The records Start Marker

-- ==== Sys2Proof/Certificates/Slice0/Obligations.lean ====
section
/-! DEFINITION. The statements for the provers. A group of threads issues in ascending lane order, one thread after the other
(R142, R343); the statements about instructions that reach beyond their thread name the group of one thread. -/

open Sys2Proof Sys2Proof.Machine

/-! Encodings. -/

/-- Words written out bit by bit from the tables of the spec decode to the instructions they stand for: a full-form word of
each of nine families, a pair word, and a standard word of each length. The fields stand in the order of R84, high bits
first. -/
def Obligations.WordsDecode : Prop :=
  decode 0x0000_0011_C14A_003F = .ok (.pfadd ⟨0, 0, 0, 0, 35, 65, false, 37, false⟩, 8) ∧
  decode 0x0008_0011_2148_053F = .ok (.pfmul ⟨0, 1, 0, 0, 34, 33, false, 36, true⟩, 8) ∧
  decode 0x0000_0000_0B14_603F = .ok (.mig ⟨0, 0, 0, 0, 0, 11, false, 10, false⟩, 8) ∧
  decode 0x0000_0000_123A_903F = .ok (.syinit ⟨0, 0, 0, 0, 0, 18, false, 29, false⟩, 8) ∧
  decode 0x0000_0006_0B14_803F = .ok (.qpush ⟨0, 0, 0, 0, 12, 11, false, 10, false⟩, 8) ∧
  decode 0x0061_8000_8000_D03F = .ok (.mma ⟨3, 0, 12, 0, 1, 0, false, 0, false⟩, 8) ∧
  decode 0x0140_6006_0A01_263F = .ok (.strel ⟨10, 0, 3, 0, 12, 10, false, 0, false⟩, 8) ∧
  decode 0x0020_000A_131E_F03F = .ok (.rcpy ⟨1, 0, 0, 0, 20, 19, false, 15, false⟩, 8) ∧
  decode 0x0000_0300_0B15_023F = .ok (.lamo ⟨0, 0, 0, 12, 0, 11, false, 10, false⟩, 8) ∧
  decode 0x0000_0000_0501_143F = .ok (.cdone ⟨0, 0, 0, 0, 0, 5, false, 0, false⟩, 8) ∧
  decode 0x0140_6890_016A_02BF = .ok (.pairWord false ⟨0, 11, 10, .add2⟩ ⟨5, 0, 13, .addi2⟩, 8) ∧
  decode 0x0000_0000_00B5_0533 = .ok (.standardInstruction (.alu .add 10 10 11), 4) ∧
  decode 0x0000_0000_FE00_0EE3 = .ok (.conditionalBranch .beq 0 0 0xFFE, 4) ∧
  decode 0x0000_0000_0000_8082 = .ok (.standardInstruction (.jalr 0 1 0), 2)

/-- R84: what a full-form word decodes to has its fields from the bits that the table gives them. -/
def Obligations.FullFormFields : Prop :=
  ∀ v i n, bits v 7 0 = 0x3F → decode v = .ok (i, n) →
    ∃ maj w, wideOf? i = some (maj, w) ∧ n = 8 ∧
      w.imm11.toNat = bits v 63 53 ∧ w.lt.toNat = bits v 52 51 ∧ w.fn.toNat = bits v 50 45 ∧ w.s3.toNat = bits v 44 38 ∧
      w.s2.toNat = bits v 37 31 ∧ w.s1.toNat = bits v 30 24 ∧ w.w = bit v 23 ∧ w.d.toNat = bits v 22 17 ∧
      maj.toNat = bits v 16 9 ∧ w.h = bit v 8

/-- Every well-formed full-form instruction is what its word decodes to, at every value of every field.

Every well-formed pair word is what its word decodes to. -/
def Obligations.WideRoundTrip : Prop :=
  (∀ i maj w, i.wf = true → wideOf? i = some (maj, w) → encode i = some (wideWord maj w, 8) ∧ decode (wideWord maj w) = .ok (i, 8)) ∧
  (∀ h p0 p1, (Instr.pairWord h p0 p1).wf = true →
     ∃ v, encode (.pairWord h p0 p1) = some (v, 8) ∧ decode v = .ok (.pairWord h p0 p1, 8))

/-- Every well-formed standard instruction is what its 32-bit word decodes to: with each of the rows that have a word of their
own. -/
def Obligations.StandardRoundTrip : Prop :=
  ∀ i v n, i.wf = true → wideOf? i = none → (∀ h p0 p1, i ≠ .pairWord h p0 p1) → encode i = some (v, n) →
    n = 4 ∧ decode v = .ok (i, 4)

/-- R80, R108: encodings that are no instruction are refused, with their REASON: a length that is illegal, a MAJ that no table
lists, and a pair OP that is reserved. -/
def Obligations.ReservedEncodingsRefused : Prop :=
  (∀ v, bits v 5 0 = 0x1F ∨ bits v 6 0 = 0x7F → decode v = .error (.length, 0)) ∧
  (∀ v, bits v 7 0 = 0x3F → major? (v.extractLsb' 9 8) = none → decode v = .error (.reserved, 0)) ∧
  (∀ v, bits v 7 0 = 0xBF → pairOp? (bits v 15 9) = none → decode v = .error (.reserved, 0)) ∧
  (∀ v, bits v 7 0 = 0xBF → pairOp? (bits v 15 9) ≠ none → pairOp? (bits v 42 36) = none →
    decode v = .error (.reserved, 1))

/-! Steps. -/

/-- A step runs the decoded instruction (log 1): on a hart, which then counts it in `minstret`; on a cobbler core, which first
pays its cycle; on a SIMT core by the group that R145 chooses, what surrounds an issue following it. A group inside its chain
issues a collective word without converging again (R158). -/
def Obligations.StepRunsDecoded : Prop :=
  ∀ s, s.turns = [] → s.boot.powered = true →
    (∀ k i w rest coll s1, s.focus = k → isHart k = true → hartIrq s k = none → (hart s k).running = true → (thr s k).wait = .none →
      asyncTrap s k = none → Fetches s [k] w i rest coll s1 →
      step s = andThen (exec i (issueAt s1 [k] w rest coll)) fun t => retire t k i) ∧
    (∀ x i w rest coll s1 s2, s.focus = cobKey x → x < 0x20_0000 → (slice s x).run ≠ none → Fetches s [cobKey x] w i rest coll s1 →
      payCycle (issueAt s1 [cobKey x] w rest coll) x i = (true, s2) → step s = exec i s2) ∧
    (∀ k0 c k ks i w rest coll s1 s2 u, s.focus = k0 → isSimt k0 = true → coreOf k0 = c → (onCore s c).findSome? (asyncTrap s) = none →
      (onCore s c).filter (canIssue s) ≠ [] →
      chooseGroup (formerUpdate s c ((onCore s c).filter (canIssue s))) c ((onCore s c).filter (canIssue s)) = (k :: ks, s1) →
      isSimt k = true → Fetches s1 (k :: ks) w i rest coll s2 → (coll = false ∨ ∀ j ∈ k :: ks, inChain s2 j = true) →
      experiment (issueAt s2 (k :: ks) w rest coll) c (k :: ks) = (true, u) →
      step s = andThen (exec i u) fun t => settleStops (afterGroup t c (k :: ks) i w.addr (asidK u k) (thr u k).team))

The records End Marker

**Required action:**
Once you have read the entries, reproduce each one exactly.

**Reply to the task:**
-- ==== Sys2Proof/Certificates/Slice0/Obligations.lean ====
section
/-! DEFINITION. The statements for the provers. A group of threads issues in ascending lane order, one thread after the other
(R142, R343); the statements about instructions that reach beyond their thread name the group of one thread. -/

open Sys2Proof Sys2Proof.Machine

/-! Encodings. -/

/-- Words written out bit by bit from the tables of the spec decode to the instructions they stand for: a full-form word of
each of nine families, a pair word, and a standard word of each length. The fields stand in the order of R84, high bits
first. -/
def Obligations.WordsDecode : Prop :=
  decode 0x0000_0011_C14A_003F = .ok (.pfadd ⟨0, 0, 0, 0, 35, 65, false, 37, false⟩, 8) ∧
  decode 0x0008_0011_2148_053F = .ok (.pfmul ⟨0, 1, 0, 0, 34, 33, false, 36, true⟩, 8) ∧
  decode 0x0000_0000_0B14_603F = .ok (.mig ⟨0, 0, 0, 0, 0, 11, false, 10, false⟩, 8) ∧
  decode 0x0000_0000_123A_903F = .ok (.syinit ⟨0, 0, 0, 0, 0, 18, false, 29, false⟩, 8) ∧
  decode 0x0000_0006_0B14_803F = .ok (.qpush ⟨0, 0, 0, 0, 12, 11, false, 10, false⟩, 8) ∧
  decode 0x0061_8000_8000_D03F = .ok (.mma ⟨3, 0, 12, 0, 1, 0, false, 0, false⟩, 8) ∧
  decode 0x0140_6006_0A01_263F = .ok (.strel ⟨10, 0, 3, 0, 12, 10, false, 0, false⟩, 8) ∧
  decode 0x0020_000A_131E_F03F = .ok (.rcpy ⟨1, 0, 0, 0, 20, 19, false, 15, false⟩, 8) ∧
  decode 0x0000_0300_0B15_023F = .ok (.lamo ⟨0, 0, 0, 12, 0, 11, false, 10, false⟩, 8) ∧
  decode 0x0000_0000_0501_143F = .ok (.cdone ⟨0, 0, 0, 0, 0, 5, false, 0, false⟩, 8) ∧
  decode 0x0140_6890_016A_02BF = .ok (.pairWord false ⟨0, 11, 10, .add2⟩ ⟨5, 0, 13, .addi2⟩, 8) ∧
  decode 0x0000_0000_00B5_0533 = .ok (.standardInstruction (.alu .add 10 10 11), 4) ∧
  decode 0x0000_0000_FE00_0EE3 = .ok (.conditionalBranch .beq 0 0 0xFFE, 4) ∧
  decode 0x0000_0000_0000_8082 = .ok (.standardInstruction (.jalr 0 1 0), 2)

/-- R84: what a full-form word decodes to has its fields from the bits that the table gives them. -/
def Obligations.FullFormFields : Prop :=
  ∀ v i n, bits v 7 0 = 0x3F → decode v = .ok (i, n) →
    ∃ maj w, wideOf? i = some (maj, w) ∧ n = 8 ∧
      w.imm11.toNat = bits v 63 53 ∧ w.lt.toNat = bits v 52 51 ∧ w.fn.toNat = bits v 50 45 ∧ w.s3.toNat = bits v 44 38 ∧
      w.s2.toNat = bits v 37 31 ∧ w.s1.toNat = bits v 30 24 ∧ w.w = bit v 23 ∧ w.d.toNat = bits v 22 17 ∧
      maj.toNat = bits v 16 9 ∧ w.h = bit v 8

/-- Every well-formed full-form instruction is what its word decodes to, at every value of every field.

Every well-formed pair word is what its word decodes to. -/
def Obligations.WideRoundTrip : Prop :=
  (∀ i maj w, i.wf = true → wideOf? i = some (maj, w) → encode i = some (wideWord maj w, 8) ∧ decode (wideWord maj w) = .ok (i, 8)) ∧
  (∀ h p0 p1, (Instr.pairWord h p0 p1).wf = true →
     ∃ v, encode (.pairWord h p0 p1) = some (v, 8) ∧ decode v = .ok (.pairWord h p0 p1, 8))

/-- Every well-formed standard instruction is what its 32-bit word decodes to: with each of the rows that have a word of their
own. -/
def Obligations.StandardRoundTrip : Prop :=
  ∀ i v n, i.wf = true → wideOf? i = none → (∀ h p0 p1, i ≠ .pairWord h p0 p1) → encode i = some (v, n) →
    n = 4 ∧ decode v = .ok (i, 4)

/-- R80, R108: encodings that are no instruction are refused, with their REASON: a length that is illegal, a MAJ that no table
lists, and a pair OP that is reserved. -/
def Obligations.ReservedEncodingsRefused : Prop :=
  (∀ v, bits v 5 0 = 0x1F ∨ bits v 6 0 = 0x7F → decode v = .error (.length, 0)) ∧
  (∀ v, bits v 7 0 = 0x3F → major? (v.extractLsb' 9 8) = none → decode v = .error (.reserved, 0)) ∧
  (∀ v, bits v 7 0 = 0xBF → pairOp? (bits v 15 9) = none → decode v = .error (.reserved, 0)) ∧
  (∀ v, bits v 7 0 = 0xBF → pairOp? (bits v 15 9) ≠ none → pairOp? (bits v 42 36) = none →
    decode v = .error (.reserved, 1))

/-! Steps. -/

/-- A step runs the decoded instruction (log 1): on a hart, which then counts it in `minstret`; on a cobbler core, which first
pays its cycle; on a SIMT core by the group that R145 chooses, what surrounds an issue following it. A group inside its chain
issues a collective word without converging again (R158). -/
def Obligations.StepRunsDecoded : Prop :=
  ∀ s, s.turns = [] → s.boot.powered = true →
    (∀ k i w rest coll s1, s.focus = k → isHart k = true → hartIrq s k = none → (hart s k).running = true → (thr s k).wait = .none →
      asyncTrap s k = none → Fetches s [k] w i rest coll s1 →
      step s = andThen (exec i (issueAt s1 [k] w rest coll)) fun t => retire t k i) ∧
    (∀ x i w rest coll s1 s2, s.focus = cobKey x → x < 0x20_0000 → (slice s x).run ≠ none → Fetches s [cobKey x] w i rest coll s1 →
      payCycle (issueAt s1 [cobKey x] w rest coll) x i = (true, s2) → step s = exec i s2) ∧
    (∀ k0 c k ks i w rest coll s1 s2 u, s.focus = k0 → isSimt k0 = true → coreOf k0 = c → (onCore s c).findSome? (asyncTrap s) = none →
      (onCore s c).filter (canIssue s) ≠ [] →
      chooseGroup (formerUpdate s c ((onCore s c).filter (canIssue s))) c ((onCore s c).filter (canIssue s)) = (k :: ks, s1) →
      isSimt k = true → Fetches s1 (k :: ks) w i rest coll s2 → (coll = false ∨ ∀ j ∈ k :: ks, inChain s2 j = true) →
      experiment (issueAt s2 (k :: ks) w rest coll) c (k :: ks) = (true, u) →
      step s = andThen (exec i u) fun t => settleStops (afterGroup t c (k :: ks) i w.addr (asidK u k) (thr u k).team))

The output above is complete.